### Source records
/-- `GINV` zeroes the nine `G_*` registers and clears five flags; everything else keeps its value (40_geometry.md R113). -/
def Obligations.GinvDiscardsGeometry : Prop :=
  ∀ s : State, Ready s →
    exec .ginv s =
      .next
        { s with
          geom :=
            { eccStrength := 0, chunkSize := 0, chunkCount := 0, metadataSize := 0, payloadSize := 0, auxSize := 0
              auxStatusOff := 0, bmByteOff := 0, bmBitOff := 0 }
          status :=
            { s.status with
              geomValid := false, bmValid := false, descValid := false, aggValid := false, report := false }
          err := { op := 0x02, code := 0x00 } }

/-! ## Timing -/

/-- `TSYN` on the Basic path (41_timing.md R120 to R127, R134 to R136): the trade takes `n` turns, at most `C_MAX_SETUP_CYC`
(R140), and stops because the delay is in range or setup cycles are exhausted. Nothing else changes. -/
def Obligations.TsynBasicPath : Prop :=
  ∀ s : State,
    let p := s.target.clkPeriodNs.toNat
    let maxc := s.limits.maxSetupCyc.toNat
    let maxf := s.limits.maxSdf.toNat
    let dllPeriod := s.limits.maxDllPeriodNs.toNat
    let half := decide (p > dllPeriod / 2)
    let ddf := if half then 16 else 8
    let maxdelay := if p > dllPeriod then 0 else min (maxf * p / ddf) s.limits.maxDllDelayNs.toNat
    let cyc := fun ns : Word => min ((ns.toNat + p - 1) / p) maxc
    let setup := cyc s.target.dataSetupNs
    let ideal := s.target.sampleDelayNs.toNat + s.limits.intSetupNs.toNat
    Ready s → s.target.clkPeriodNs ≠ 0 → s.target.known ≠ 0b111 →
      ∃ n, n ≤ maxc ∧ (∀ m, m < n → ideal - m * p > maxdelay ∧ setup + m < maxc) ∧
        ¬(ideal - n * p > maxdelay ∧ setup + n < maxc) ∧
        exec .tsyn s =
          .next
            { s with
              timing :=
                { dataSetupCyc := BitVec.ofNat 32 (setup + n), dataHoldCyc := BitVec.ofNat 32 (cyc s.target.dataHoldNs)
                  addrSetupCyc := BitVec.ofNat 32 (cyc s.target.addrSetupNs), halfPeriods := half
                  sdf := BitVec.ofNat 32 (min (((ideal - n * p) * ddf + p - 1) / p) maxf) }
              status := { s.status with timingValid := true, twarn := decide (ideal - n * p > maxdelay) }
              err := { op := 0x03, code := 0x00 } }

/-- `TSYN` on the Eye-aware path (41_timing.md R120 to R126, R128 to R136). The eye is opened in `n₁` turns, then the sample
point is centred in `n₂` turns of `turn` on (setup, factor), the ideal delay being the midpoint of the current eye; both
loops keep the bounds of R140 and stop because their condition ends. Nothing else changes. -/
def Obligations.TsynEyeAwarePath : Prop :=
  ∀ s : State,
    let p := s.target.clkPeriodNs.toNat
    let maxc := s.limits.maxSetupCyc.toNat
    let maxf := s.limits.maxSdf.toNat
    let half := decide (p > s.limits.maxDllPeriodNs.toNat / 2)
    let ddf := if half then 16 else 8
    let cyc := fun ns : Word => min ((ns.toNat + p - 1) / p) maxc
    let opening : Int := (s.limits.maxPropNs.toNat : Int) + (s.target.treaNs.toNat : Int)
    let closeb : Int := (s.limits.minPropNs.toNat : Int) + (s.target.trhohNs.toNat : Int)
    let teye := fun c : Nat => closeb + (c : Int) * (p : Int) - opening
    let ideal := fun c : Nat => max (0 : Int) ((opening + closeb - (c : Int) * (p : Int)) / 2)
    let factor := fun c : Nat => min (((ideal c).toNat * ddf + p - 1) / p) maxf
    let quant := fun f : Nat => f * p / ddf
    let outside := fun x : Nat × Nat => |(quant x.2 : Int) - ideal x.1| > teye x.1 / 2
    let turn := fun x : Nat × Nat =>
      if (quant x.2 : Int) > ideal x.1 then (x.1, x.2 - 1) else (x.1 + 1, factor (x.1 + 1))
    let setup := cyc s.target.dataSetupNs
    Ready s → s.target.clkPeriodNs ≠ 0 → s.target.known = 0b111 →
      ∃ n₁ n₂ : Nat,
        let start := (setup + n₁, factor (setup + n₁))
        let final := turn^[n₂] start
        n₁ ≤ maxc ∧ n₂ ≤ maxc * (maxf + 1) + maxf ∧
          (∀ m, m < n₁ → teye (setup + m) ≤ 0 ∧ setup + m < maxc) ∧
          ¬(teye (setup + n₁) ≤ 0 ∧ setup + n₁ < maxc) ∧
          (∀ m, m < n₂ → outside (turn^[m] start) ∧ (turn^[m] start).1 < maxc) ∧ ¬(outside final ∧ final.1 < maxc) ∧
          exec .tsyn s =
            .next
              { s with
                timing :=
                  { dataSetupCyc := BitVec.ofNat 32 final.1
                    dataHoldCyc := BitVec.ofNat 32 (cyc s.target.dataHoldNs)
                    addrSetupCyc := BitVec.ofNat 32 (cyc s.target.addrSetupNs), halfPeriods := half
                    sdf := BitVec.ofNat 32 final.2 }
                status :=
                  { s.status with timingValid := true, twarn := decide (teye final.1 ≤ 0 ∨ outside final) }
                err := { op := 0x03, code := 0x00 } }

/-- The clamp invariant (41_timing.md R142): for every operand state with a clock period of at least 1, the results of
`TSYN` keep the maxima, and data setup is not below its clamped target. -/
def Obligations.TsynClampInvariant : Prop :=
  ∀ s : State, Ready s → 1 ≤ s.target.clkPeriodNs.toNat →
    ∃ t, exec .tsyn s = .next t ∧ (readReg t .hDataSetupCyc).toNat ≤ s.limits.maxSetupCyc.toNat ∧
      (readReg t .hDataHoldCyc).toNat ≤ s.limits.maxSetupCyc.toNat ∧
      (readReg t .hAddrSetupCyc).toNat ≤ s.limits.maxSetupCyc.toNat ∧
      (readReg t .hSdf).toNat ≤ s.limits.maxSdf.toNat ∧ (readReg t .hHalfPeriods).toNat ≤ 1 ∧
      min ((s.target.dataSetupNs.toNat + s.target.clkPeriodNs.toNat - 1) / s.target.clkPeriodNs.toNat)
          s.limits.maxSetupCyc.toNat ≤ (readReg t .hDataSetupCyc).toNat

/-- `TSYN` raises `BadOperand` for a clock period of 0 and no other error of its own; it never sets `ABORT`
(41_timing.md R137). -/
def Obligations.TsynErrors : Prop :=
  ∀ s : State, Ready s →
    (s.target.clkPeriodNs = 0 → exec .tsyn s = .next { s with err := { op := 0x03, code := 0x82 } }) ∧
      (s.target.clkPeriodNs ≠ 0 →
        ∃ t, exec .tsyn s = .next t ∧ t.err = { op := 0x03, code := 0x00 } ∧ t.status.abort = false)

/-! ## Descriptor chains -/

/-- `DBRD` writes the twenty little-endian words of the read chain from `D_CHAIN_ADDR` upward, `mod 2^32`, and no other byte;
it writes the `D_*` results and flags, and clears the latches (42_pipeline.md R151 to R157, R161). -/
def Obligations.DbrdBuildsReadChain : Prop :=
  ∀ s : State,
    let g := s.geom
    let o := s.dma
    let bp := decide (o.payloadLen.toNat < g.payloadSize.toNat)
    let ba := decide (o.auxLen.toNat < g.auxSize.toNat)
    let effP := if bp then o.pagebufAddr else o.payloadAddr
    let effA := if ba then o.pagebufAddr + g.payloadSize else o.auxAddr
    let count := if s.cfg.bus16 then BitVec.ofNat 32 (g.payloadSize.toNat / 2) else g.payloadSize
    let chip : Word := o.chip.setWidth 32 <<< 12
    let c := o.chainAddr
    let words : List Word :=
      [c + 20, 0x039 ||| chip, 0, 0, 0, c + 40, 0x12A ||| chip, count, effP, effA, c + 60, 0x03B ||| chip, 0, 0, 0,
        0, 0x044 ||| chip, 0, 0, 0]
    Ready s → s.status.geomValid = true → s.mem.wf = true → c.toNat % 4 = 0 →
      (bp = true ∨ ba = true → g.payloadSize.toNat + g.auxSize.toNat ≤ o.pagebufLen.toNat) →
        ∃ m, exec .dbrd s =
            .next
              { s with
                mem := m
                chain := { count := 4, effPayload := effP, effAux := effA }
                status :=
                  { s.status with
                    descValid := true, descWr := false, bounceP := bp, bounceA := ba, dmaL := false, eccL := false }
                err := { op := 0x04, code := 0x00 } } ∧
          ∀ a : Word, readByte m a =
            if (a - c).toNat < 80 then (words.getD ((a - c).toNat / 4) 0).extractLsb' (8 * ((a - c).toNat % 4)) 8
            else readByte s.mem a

### WHAT THE EXERCISE ASKS
Would you please copy exactly the part of the entries above that begins at the line containing "let o := s.dma" and ends at the line containing "op := 0x04, code", both lines included?

### RESULT BELOW
    let o := s.dma
    let bp := decide (o.payloadLen.toNat < g.payloadSize.toNat)
    let ba := decide (o.auxLen.toNat < g.auxSize.toNat)
    let effP := if bp then o.pagebufAddr else o.payloadAddr
    let effA := if ba then o.pagebufAddr + g.payloadSize else o.auxAddr
    let count := if s.cfg.bus16 then BitVec.ofNat 32 (g.payloadSize.toNat / 2) else g.payloadSize
    let chip : Word := o.chip.setWidth 32 <<< 12
    let c := o.chainAddr
    let words : List Word :=
      [c + 20, 0x039 ||| chip, 0, 0, 0, c + 40, 0x12A ||| chip, count, effP, effA, c + 60, 0x03B ||| chip, 0, 0, 0,
        0, 0x044 ||| chip, 0, 0, 0]
    Ready s → s.status.geomValid = true → s.mem.wf = true → c.toNat % 4 = 0 →
      (bp = true ∨ ba = true → g.payloadSize.toNat + g.auxSize.toNat ≤ o.pagebufLen.toNat) →
        ∃ m, exec .dbrd s =
            .next
              { s with
                mem := m
                chain := { count := 4, effPayload := effP, effAux := effA }
                status :=
                  { s.status with
                    descValid := true, descWr := false, bounceP := bp, bounceA := ba, dmaL := false, eccL := false }
                err := { op := 0x04, code := 0x00 } } ∧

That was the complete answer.